* EXERCISE AIM *
An exact copy of all the data below is required.

Entries taken from a collection
/-- R31, R85, R58, R59, R86, R134, R135, R136: when a RETIRED strike completes the entry is removed, verified or failed; verified,
the frame joins the reclaim queue's tail and the result is posted; failed, the frame is held for the fallback ERASE. That ERASE,
of any command, verified blank puts the frame at the free pool's tail and posts the fallback's result; failed at its retry, at
stage 1 or at blank verify, the frame's mark is struck, and at that strike's completion the frame goes to the bad-frame map with
the same result, or after a failure to the quarantine set with FAULT_EVENT and the result for that case. -/
def Obligations.RetiredStrikeAndFallback : Prop :=
  (∀ (s : State) (cmd : Command) (ending : Ending) (f : Frame) (what : Strike) (stuck : FrameBits),
    s.ctrl.op = some (.strike f .foreground what) → 3 ≤ f.val → s.mount.work = none →
      s.intake.restartPending = false → s.engine.job = some { cmd := cmd, step := .retiredStrike ending } →
      let m := Memory.strike s.array f (Strike.intended what) stuck
      let remaining : List Entry := s.index.filter fun e => e.key ≠ ending.key
      (Strike.verifies what (Memory.image m f) = true →
          exec (.strikeComplete stuck) s =
            .next
              (State.posted
                { s with
                    array := m
                    ctrl := { s.ctrl with op := none }
                    index := remaining
                    pools := { s.pools with reclaim := s.pools.reclaim ++ [f] } }
                cmd ending.retired)) ∧
        (Strike.verifies what (Memory.image m f) = false →
          exec (.strikeComplete stuck) s =
            .next
              { s with
                  array := m
                  index := remaining
                  engine :=
                    { s.engine with
                        job := some { cmd := cmd, step := .fallbackErase ending.fallback ending.lost }
                        held := some f }
                  ctrl :=
                    { s.ctrl with
                        op :=
                          some
                            (.erase .foreground
                              { frame := f, attempt := .first, stage := .markerRetirement, progress := 0 } 0)
                        waiting := none } })) ∧
  ∀ (s : State) (cmd : Command) (fallback lost : Result),
    s.mount.work = none → s.intake.restartPending = false →
      (∀ (e : Erase) (since : Nat),
          s.ctrl.op = some (.erase .foreground e since) → e.stage = .blankVerify → 3 ≤ e.frame.val →
            s.engine.job = some { cmd := cmd, step := .fallbackErase fallback lost } →
            (Image.blank (Memory.image s.array e.frame) = true →
                exec .blankVerify s =
                  .next
                    (State.posted
                      { s with
                          ctrl := { s.ctrl with op := none }
                          engine := { s.engine with held := none }
                          pools := { s.pools with free := s.pools.free ++ [e.frame] } }
                      cmd fallback))) ∧
        (∀ (e : Erase) (c : Instr) (t : State),
          State.attemptFails s .foreground e c t → e.attempt = .retry → 3 ≤ e.frame.val →
            s.engine.job = some { cmd := cmd, step := .fallbackErase fallback lost } →
            exec c s =
              .next
                (State.wentOn t cmd (.fallbackMark e.frame fallback lost)
                  (.strike 2 .foreground (.bits [(e.frame.val / 8, (0x80 : Byte) >>> (e.frame.val % 8))])))) ∧
        ∀ (f : Frame) (what : Strike) (stuck : FrameBits),
          s.ctrl.op = some (.strike 2 .foreground what) →
            s.engine.job = some { cmd := cmd, step := .fallbackMark f fallback lost } →
            let m := Memory.strike s.array 2 (Strike.intended what) stuck
            let verified := Strike.verifies what (Memory.image m 2)
            exec (.strikeComplete stuck) s =
              .next
                (State.posted
                  { s with
                      array := m
                      ctrl := { s.ctrl with op := none }
                      link := { s.link with faultEvent := s.link.faultEvent || !verified }
                      engine := { s.engine with held := none }
                      pools :=
                        { s.pools with
                            bad := if verified then insertFrame f s.pools.bad else s.pools.bad
                            quarantine :=
                              if verified then s.pools.quarantine else insertFrame f s.pools.quarantine } }
                  cmd (if verified then fallback else lost))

* RESULT BELOW *
/-- R31, R85, R58, R59, R86, R134, R135, R136: when a RETIRED strike completes the entry is removed, verified or failed; verified,
the frame joins the reclaim queue's tail and the result is posted; failed, the frame is held for the fallback ERASE. That ERASE,
of any command, verified blank puts the frame at the free pool's tail and posts the fallback's result; failed at its retry, at
stage 1 or at blank verify, the frame's mark is struck, and at that strike's completion the frame goes to the bad-frame map with
the same result, or after a failure to the quarantine set with FAULT_EVENT and the result for that case. -/
def Obligations.RetiredStrikeAndFallback : Prop :=
  (∀ (s : State) (cmd : Command) (ending : Ending) (f : Frame) (what : Strike) (stuck : FrameBits),
    s.ctrl.op = some (.strike f .foreground what) → 3 ≤ f.val → s.mount.work = none →
      s.intake.restartPending = false → s.engine.job = some { cmd := cmd, step := .retiredStrike ending } →
      let m := Memory.strike s.array f (Strike.intended what) stuck
      let remaining : List Entry := s.index.filter fun e => e.key ≠ ending.key
      (Strike.verifies what (Memory.image m f) = true →
          exec (.strikeComplete stuck) s =
            .next
              (State.posted
                { s with
                    array := m
                    ctrl := { s.ctrl with op := none }
                    index := remaining
                    pools := { s.pools with reclaim := s.pools.reclaim ++ [f] } }
                cmd ending.retired)) ∧
        (Strike.verifies what (Memory.image m f) = false →
          exec (.strikeComplete stuck) s =
            .next
              { s with
                  array := m
                  index := remaining
                  engine :=
                    { s.engine with
                        job := some { cmd := cmd, step := .fallbackErase ending.fallback ending.lost }
                        held := some f }
                  ctrl :=
                    { s.ctrl with
                        op :=
                          some
                            (.erase .foreground
                              { frame := f, attempt := .first, stage := .markerRetirement, progress := 0 } 0)
                        waiting := none } })) ∧
  ∀ (s : State) (cmd : Command) (fallback lost : Result),
    s.mount.work = none → s.intake.restartPending = false →
      (∀ (e : Erase) (since : Nat),
          s.ctrl.op = some (.erase .foreground e since) → e.stage = .blankVerify → 3 ≤ e.frame.val →
            s.engine.job = some { cmd := cmd, step := .fallbackErase fallback lost } →
            (Image.blank (Memory.image s.array e.frame) = true →
                exec .blankVerify s =
                  .next
                    (State.posted
                      { s with
                          ctrl := { s.ctrl with op := none }
                          engine := { s.engine with held := none }
                          pools := { s.pools with free := s.pools.free ++ [e.frame] } }
                      cmd fallback))) ∧
        (∀ (e : Erase) (c : Instr) (t : State),
          State.attemptFails s .foreground e c t → e.attempt = .retry → 3 ≤ e.frame.val →
            s.engine.job = some { cmd := cmd, step := .fallbackErase fallback lost } →
            exec c s =
              .next
                (State.wentOn t cmd (.fallbackMark e.frame fallback lost)
                  (.strike 2 .foreground (.bits [(e.frame.val / 8, (0x80 : Byte) >>> (e.frame.val % 8))])))) ∧
        ∀ (f : Frame) (what : Strike) (stuck : FrameBits),
          s.ctrl.op = some (.strike 2 .foreground what) →
            s.engine.job = some { cmd := cmd, step := .fallbackMark f fallback lost } →
            let m := Memory.strike s.array 2 (Strike.intended what) stuck
            let verified := Strike.verifies what (Memory.image m 2)
            exec (.strikeComplete stuck) s =
              .next
                (State.posted
                  { s with
                      array := m
                      ctrl := { s.ctrl with op := none }
                      link := { s.link with faultEvent := s.link.faultEvent || !verified }
                      engine := { s.engine with held := none }
                      pools :=
                        { s.pools with
                            bad := if verified then insertFrame f s.pools.bad else s.pools.bad
                            quarantine :=
                              if verified then s.pools.quarantine else insertFrame f s.pools.quarantine } }
                  cmd (if verified then fallback else lost))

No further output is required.